The word OPTIONS and the parentheses must be included in the value that is specified for the property. The connector saves this property value to the control file that is generated and does not check the syntax of the value.
Writing partitioned data
In a job that uses multiple nodes, records that arrive on the input link of the connector are distributed across multiple nodes. Then, the records are written in parallel from all of the nodes to the target database.
The default partition type is Auto, which selects the partition type based on the various settings for the stages in the job. Instead of using Auto, it is better to select a partition type based on your knowledge about the actual data and the target table that the connector writes to at run time.
- Setting a partitioned method
-
- On the job design canvas, double-click the Oracle Database for DataStage connector.
- On the Input tab, click Partitioning tab.
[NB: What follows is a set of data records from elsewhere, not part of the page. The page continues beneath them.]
-- ==== Sys2Proof/Laws/PerInstr.lean ====
section
/-! SUPPORT. Statements about each command as syntax: the value of its command word (30_encoding.md rules R80, R81). -/

namespace Sys2Proof.Laws.EncodedWord

/-- The command word of `i` is its opcode, 1 to 8, with `RSV = 0`. -/
def Statement (i : Instr) : Prop :=
  (encode i).toNat = i.opcode.toNat ∧ 1 ≤ (encode i).toNat ∧ (encode i).toNat ≤ 8 ∧ rsvField (encode i) = 0

theorem mul : Statement .mul := by unfold Statement; decide
theorem mule : Statement .mule := by unfold Statement; decide
theorem mac : Statement .mac := by unfold Statement; decide
theorem macx : Statement .macx := by unfold Statement; decide
theorem adc : Statement .adc := by unfold Statement; decide
theorem sbb : Statement .sbb := by unfold Statement; decide
theorem geq : Statement .geq := by unfold Statement; decide
theorem red : Statement .red := by unfold Statement; decide

end Sys2Proof.Laws.EncodedWord
end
- Choose the Partition type:
Table 2. Partitioning types for the Oracle Database for DataStage connector Partition type Description Auto DataStage determines the best partitioning method to use depending on the type of stage, and what the previous stage in the job has done. Entire Every instance of a stage on every processing node receives the complete data set as input. You are most likely to use this partitioning method with stages that create lookup tables from their input. Random Records are randomly distributed across all processing nodes in this partition. Like round robin, random partitioning can rebalance the partitions of an input data set to guarantee that each processing node receives an approximately equal-sized partition. Round robin The first record goes to the first processing node, the second to the second processing node, and so on. When DataStage reaches the last processing node in the system, it starts over. This method is useful for resizing partitions of an input data set that are not equal in size. Same The stage using the data set as input performs no repartitioning and takes as input the partitions output by the preceding stage. With this partitioning method, records stay on the same processing node; that is, they are not redistributed. DataStage uses this method when passing data between stages in your job. Modulus Partitioning is based on a key column modulo the number of partitions. The modulus partitioner assigns each record of an input data set to a partition of its output data set as determined by a specified key field in the input data set. Hash Partitioning is based on a function of one or more columns (the hash partitioning keys) in each record. The hash partitioner examines one or more fields of each input record (the hash key fields). Records with the same values for all hash key fields are assigned to the same processing node. Range Divides a data set into approximately equal-sized partitions, each of which contains records with key columns within a specified range. This method is also useful for ensuring that related records are in the same partition.